▶ _EXERCISE PROMPT_: Some lines in the entries contain the word "steps". Copy all of them.

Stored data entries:
:::

/-! ## Which steps write what -/

/-- Settles O36: of the steps that can write the stores, only KEY_EXPAND's effect touches the keys. -/
theorem onlyKeyExpandWritesRoundKeys : Obligations.OnlyKeyExpandWritesRoundKeys := by
  intro s t hstep hchange
  rcases step_stores hstep with ⟨hvalid, hnr, hek, hdk, _⟩ | ⟨rest, hhost, _⟩ | ⟨v, i, rest, hhost, hdecode, heffect⟩
  · simp [hvalid, hnr, hek, hdk] at hchange
  · exact .inl ⟨rest, hhost⟩
  · rcases effect_keys heffect with ⟨n, rfl⟩ | ⟨hvalid, hnr, hek, hdk⟩
    · exact .inr ⟨v, n, rest, hhost, hdecode, heffect.err⟩
    · simp [hvalid, hnr, hek, hdk] at hchange

/-- Settles O37: of the steps that can write the stores, only the two stream commands' effects touch REM and CURSOR. -/
theorem onlyStreamCommandsWriteTheStream : Obligations.OnlyStreamCommandsWriteTheStream := by
  intro s t hstep hchange
  rcases step_stores hstep with ⟨_, _, _, _, _, _, hrem, hcursor⟩ | ⟨rest, hhost, _⟩
    | ⟨v, i, rest, hhost, hdecode, heffect⟩
  · simp [hrem, hcursor] at hchange
  · exact .inl ⟨rest, hhost⟩
  · rcases effect_stream heffect with hi | ⟨hrem, hcursor⟩
    · exact .inr ⟨v, rest, hhost, by rcases hi with rfl | rfl <;> simp [hdecode], heffect.err⟩
    · simp [hrem, hcursor] at hchange

/-- Settles O38: of the steps that can write the stores, only the five commands' effects touch CTR or CTR_VALID. -/
theorem onlyCounterCommandsWriteTheCounter : Obligations.OnlyCounterCommandsWriteTheCounter := by
  intro s t hstep hchange
  rcases step_stores hstep with ⟨_, _, _, _, hvalid, hctr, _⟩ | ⟨rest, hhost, _⟩
    | ⟨v, i, rest, hhost, hdecode, heffect⟩
  · simp [hvalid, hctr] at hchange
  · exact .inl ⟨rest, hhost⟩
  · refine .inr ⟨v, i, rest, hhost, hdecode, heffect.err, ?_⟩
    rcases effect_counter heffect with hload | hbytes | hkeep | ⟨hctr, hvalid⟩
    · exact .inl hload
    · exact .inr (.inl hbytes)
    · exact .inr (.inr hkeep)
    · simp [hctr, hvalid] at hchange

/-- Settles O35: an error and every effect leave the operand registers, the parameters and the model's own fields. -/
theorem commandsNeverWriteOperands : Obligations.CommandsNeverWriteOperands := by
  intro v s t hrun
  rcases runCommand_effect hrun with ⟨e, _, rfl⟩ | ⟨i, _, heffect⟩
  · simp
  · obtain ⟨hparams, haddr, hlen, hlo, hhi, hnonce, hkey, _, _, hhost, hdata, hepoch, hdraws⟩ := effect_frame heffect
    exact ⟨haddr, hlen, hlo, hhi, hnonce, hkey, hparams, hhost, hdata, hepoch, hdraws⟩

end Sys2Proof.Machine
end

section
/-! PROOF. Noninterference of the unspecified content (R50, ID2): two states that agree on what the spec specifies
answer each event alike, and the states they answer agree again. -/

namespace Sys2Proof.Machine

/-! ## States that differ in unspecified content -/

/-- s with other round keys, counter and REM. -/
def State.withStores (s : State) (ek dk : RoundKeys) (ctr rem : Block) : State :=
  { s with ek := ek, dk := dk, ctr := ctr, remainder := rem }

/-- The round keys, counter and REM given agree with those of s wherever the spec specifies them. -/
structure StoresAgree (s : State) (ek dk : RoundKeys) (ctr rem : Block) : Prop where
  keys : s.keyValid = true → rowsAgree s.ek ek s.nr.toNat ∧ rowsAgree s.dk dk s.nr.toNat
  counter : s.ctrValid = true → s.ctr = ctr
  stream : s.cursor.val < 16 → s.remainder = rem

theorem specifiedAgree_withStores {s : State} {ek dk : RoundKeys} {ctr rem : Block}
    (h : StoresAgree s ek dk ctr rem) : specifiedAgree s (s.withStores ek dk ctr rem) :=
  ⟨rfl, h.keys, h.counter, h.stream⟩

theorem specifiedAgree_iff (s u : State) :
    specifiedAgree s u ↔ ∃ ek dk ctr rem, u = s.withStores ek dk ctr rem ∧ StoresAgree s ek dk ctr rem := by
  constructor
  · rintro ⟨hu, hkeys, hctr, hrem⟩
    exact ⟨u.ek, u.dk, u.ctr, u.remainder, hu, hkeys, hctr, hrem⟩
  · rintro ⟨ek, dk, ctr, rem, rfl, h⟩
    exact specifiedAgree_withStores h

theorem specifiedAgree_refl (s : State) : specifiedAgree s s :=
  ⟨rfl, fun _ => ⟨fun _ _ => rfl, fun _ _ => rfl⟩, fun _ => rfl, fun _ => rfl⟩

/-! ## Two runs of one command -/

/-- Both outcomes are next states, and R relates them. -/
def BothAnswer (R : State → State → Prop) (a b : Result) : Prop := ∃ t x, a = .next t ∧ b = .next x ∧ R t x

theorem BothAnswer.next {R : State → State → Prop} {t x : State} (h : R t x) : BothAnswer R (.next t) (.next x) :=
  ⟨t, x, rfl, rfl, h⟩

theorem BothAnswer.ite {R : State → State → Prop} {c : Prop} [Decidable c] {a b a' b' : Result}
    (ha : c → BothAnswer R a a') (hb : ¬c → BothAnswer R b b') :
    BothAnswer R (if c then a else b) (if c then a' else b') := by
  by_cases hc : c
  · simpa only [if_pos hc] using ha hc
  · simpa only [if_neg hc] using hb hc

theorem raise_agree (e : ErrorCode) {s u : State} (h : specifiedAgree s u) :
    specifiedAgree (s.raise e) (u.raise e) := by
  obtain ⟨ek, dk, ctr, rem, rfl, hs⟩ := (specifiedAgree_iff s u).1 h
  exact ⟨rfl, hs.keys, hs.counter, hs.stream⟩

/-- A check of a command that raises an error, and then the rest of the command. -/
theorem specifiedAgree.check {c : Prop} [Decidable c] {e : ErrorCode} {s u : State} {a b : Result}
    (h : specifiedAgree s u) (hab : ¬c → BothAnswer specifiedAgree a b) :
    BothAnswer specifiedAgree (if c then raiseError e s else a) (if c then raiseError e u else b) :=
  .ite (fun _ => .next (raise_agree e h)) hab

theorem succeed_agree {s u : State} (h : specifiedAgree s u) :
    BothAnswer specifiedAgree (succeed s) (succeed u) := by
  obtain ⟨ek, dk, ctr, rem, rfl, hs⟩ := (specifiedAgree_iff s u).1 h
  exact .next ⟨rfl, hs.keys, hs.counter, hs.stream⟩

/-! ## What the commands read -/

theorem keyRow_of_rowsAgree {k l : RoundKeys} {nr r : Nat} (h : rowsAgree k l nr) (hr : r ≤ nr) :
    keyRow k r = keyRow l r := by
  by_cases h15 : r < 15
  · rw [keyRow_of_lt k h15, keyRow_of_lt l h15]
    exact h ⟨r, h15⟩ hr
  · rw [keyRow_of_ge k (by omega), keyRow_of_ge l (by omega)]

theorem middleRounds_of_rowsAgree {k l : RoundKeys} {nr n : Nat} (d : Direction) (t : RoundKey)
    (h : rowsAgree k l nr) (hn : n ≤ nr) : middleRounds d k n t = middleRounds d l n t := by
  induction n with
  | zero => rfl
  | succ n ih => rw [middleRounds, middleRounds, keyRow_of_rowsAgree h hn, ih (by omega)]
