-- ==== Sys2Proof/Word.lean ====
section
/-! DEFINITION. The machine's word, register number and byte (00_scope.md R2, R3; 10_state.md R20). -/

namespace Sys2Proof

/-- The 32-bit word: registers, addresses, instructions and memory elements (R2). Bit 0 is the
least significant bit (R3). -/
abbrev Word := BitVec 32

/-- The number of a general register, R0 to R15: every register field is 4 bits (R20). -/
abbrev Reg := BitVec 4

/-- One 8-bit byte; a word holds four, numbered 0 to 3 (R2). -/
abbrev Byte := BitVec 8

end Sys2Proof
end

:::

▶ _RESULT FOR THIS EXERCISE_:
/-! ## Which steps write what -/
/-- Settles O36: of the steps that can write the stores, only KEY_EXPAND's effect touches the keys. -/
/-- Settles O37: of the steps that can write the stores, only the two stream commands' effects touch REM and CURSOR. -/
/-- Settles O38: of the steps that can write the stores, only the five commands' effects touch CTR or CTR_VALID. -/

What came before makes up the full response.